New York City plans to call off the competitive sale of $200 million of debt, raising questions among some market participants about the city's commitment to selling debt competitively.

The sale, scheduled to take place this month, was designed to fill a $200 million gap in the city's capital spending needs for fiscal 1994, which ends June 30. The city chose a competitive sale because of the relatively small size of the proposed issue, and the absence of derivative products or other complicated financing techniques in the proposed financing.

Several municipal analysts said the change of plans my foreshadow a lack of commitment on the part of city officials to sell debt competitively. In the past, these city officials have publicly supported competitive sales.

However, aides working for one such official, city comptroller Alan G. Hevesi, offered a different reason.

"It's unlikely that we will do that sale," said deputy city comptroller for finance Patrice I. Mitchell. "We don't have the need for additional money for this fiscal year."

The decision, the aides say, does not reflect any change on the controversy surrounding competitive bidding for the issuance of city debt.

New York City has traditionally sold the lion's share of its debt through negotiated sales, where investment bankers earn fees for premarketing, structuring offerings, and selling the debt.

But during his election campaign, Hevesi pledged to sell more of the city's debt through competitive sales.

Hevesi criticized his opponent in the 1993 comptroller's race, incumbent comptroller Elizabeth Holtzman, for having a conflict of interest since many of the same bankers she recommended for the city's bond syndicates were also large contributors to her campaign. The comptroller's office negotiates bond selling decisions with finance aides working for the mayor.

Unlike Hevesi, New York City Mayor Rudolph W. Giuliani has remained neutral in the bond sale debate. But Giuliani's budget director, Abraham Lackman, has not.

In 1992, for example, Lackman, then a key finance official with the New York State Senate, met with city officials to persuade the city to issue more bonds competitively.

The meeting came as the Senate temporarily blocked legislation that would allow the city to issue bonds through a negotiated sale. The city needs to obtain this authority each year.

"We've done some research on this, and we believe that the city can save money doing some of its bond issuance through competitive bidding," Lackman told The Bond Buyer in July of 1992.

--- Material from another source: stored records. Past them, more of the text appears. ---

-- ==== Sys2Proof/Certificates/Slice0/Obligations.lean ====
section
/-! DEFINITION. The statements for the provers. Each docstring names the rule of spec/ it formalises, or the
sections it is derived from and the log entries it rests on. `JumpsWhen`, `targetAt`, `nextAt`, `inBounds`, `takenAt`
and the other terms are defined in Safety.lean, the offsets there in integer arithmetic. -/

open Sys2Proof Sys2Proof.Machine

/-- Seven byte strings written out from the format tables decode to the instruction they stand for: a short jump with
and without leading bytes, the count-register jump under three address sizes, a near jump with a 16-bit and one with
a 32-bit offset. The choices of the spec and of the model that it rests on are in notes/assumptions, entry 10.
Derived from 30_encoding.md sections 1 to 4; 95_test_vectors.md sections 2.2 to 2.5. -/
def Obligations.SampleWordsDecode : Prop :=
  let real16 : Config := ⟨.real, .bits16, .bits16, 0xFFFF#32, 48⟩
  let prot32 : Config := ⟨.protectedMode, .bits32, .bits32, 0xFFFFFFFF#32, 48⟩
  let long : Config := ⟨.long64, .bits32, .bits32, 0#32, 48⟩
  decode prot32 [0x77#8, 0x10#8] = .ok (.jaRel8 [] 0x10#8) [] ∧
  decode prot32 [0x66#8, 0xF0#8, 0x74#8, 0x80#8] = .ok (.jeRel8 [.opSize, .lock] 0x80#8) [] ∧
  decode real16 [0xE3#8, 0x10#8] = .ok (.jcxz [] 0x10#8) [] ∧
  decode prot32 [0xE3#8, 0xF0#8] = .ok (.jecxz [] 0xF0#8) [] ∧
  decode long [0x66#8, 0xE3#8, 0x7F#8] = .ok (.jrcxz [.opSize] 0x7F#8) [] ∧
  decode real16 [0x0F#8, 0x84#8, 0x34#8, 0x12#8] = .ok (.jeRel16 [] 0x1234#16) [] ∧
  decode prot32 [0x0F#8, 0x8F#8, 0x78#8, 0x56#8, 0x34#8, 0x12#8, 0x90#8] = .ok (.jgRel32 [] 0x12345678#32) [0x90#8]

/-- Under every configuration, the bytes 7xH, r decode to the short jump of condition x with offset r, under the first
mnemonic of its opcode, for all sixteen x, every r and whatever follows; and the opcode byte has 0111 in bits 7:4
and the condition number in bits 3:0. The choices of the spec and of the model that it rests on are in
notes/assumptions, entries 10, 12. Derived from 30_encoding.md section 1 (R44, R48); 30_encoding.md section 5 (R57);
30_encoding.md section 7 (R61); 92_eei_decisions.md D23. -/
def Obligations.ShortOpcodesDecode : Prop :=
  ∀ (c : Config) (r : Byte) (rest : List Byte),
    decode c (0x70#8 :: r :: rest) = .ok (.joRel8 [] r) rest ∧
    decode c (0x71#8 :: r :: rest) = .ok (.jnoRel8 [] r) rest ∧
    decode c (0x72#8 :: r :: rest) = .ok (.jbRel8 [] r) rest ∧
    decode c (0x73#8 :: r :: rest) = .ok (.jaeRel8 [] r) rest ∧
    decode c (0x74#8 :: r :: rest) = .ok (.jeRel8 [] r) rest ∧
    decode c (0x75#8 :: r :: rest) = .ok (.jneRel8 [] r) rest ∧
    decode c (0x76#8 :: r :: rest) = .ok (.jbeRel8 [] r) rest ∧
    decode c (0x77#8 :: r :: rest) = .ok (.jaRel8 [] r) rest ∧
    decode c (0x78#8 :: r :: rest) = .ok (.jsRel8 [] r) rest ∧
    decode c (0x79#8 :: r :: rest) = .ok (.jnsRel8 [] r) rest ∧
    decode c (0x7A#8 :: r :: rest) = .ok (.jpRel8 [] r) rest ∧
    decode c (0x7B#8 :: r :: rest) = .ok (.jnpRel8 [] r) rest ∧
    decode c (0x7C#8 :: r :: rest) = .ok (.jlRel8 [] r) rest ∧
    decode c (0x7D#8 :: r :: rest) = .ok (.jgeRel8 [] r) rest ∧
    decode c (0x7E#8 :: r :: rest) = .ok (.jleRel8 [] r) rest ∧
    decode c (0x7F#8 :: r :: rest) = .ok (.jgRel8 [] r) rest ∧
    ∀ cc : Cond, (shortOpcode cc).toNat = 0x70 + (Cond.nibble cc).toNat ∧ (shortOpcode cc).extractLsb' 4 4 = 0b0111#4 ∧
      (shortOpcode cc).extractLsb' 0 4 = Cond.nibble cc ∧ Cond.ofNibble (Cond.nibble cc) = cc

Lackman could not be reached for comment on Friday. His deputy in charge of bond sales, Mark Page, also did not return a telephone call.

Several market observers say the city may be missing a prime opportunity to issue competitively sold bonds, and questioned the city's commitment to the issue.

Michael Shamosh, a municipal market strategist at Cowen & Co., said issuance of New York area bonds has dropped off significantly in recent weeks because of the delay in passing the state's budget. As a result, Wall Street firms would savor the opportunity to bids on these tax-exempt issues.

"This is the perfect time to sell bond competitively," Shamosh said. "The street would be all over it."

Mitchell, for her part, said the comptroller's office is currently studying the issue of selling more city bonds competitively.

Some on Wall Street called this move a tactical delay to curry favor with large investment houses who make more money on negotiated sales of debt.

Mitchell, however, said the city comptroller's office will recommend competitive sales when appropriate before developing a formal policy on the subject. "We're researching it, we're looking at it, and trying to figure out how to do" competitive sales. "Obviously you can't do a billion dollar complicated refunding" competitively.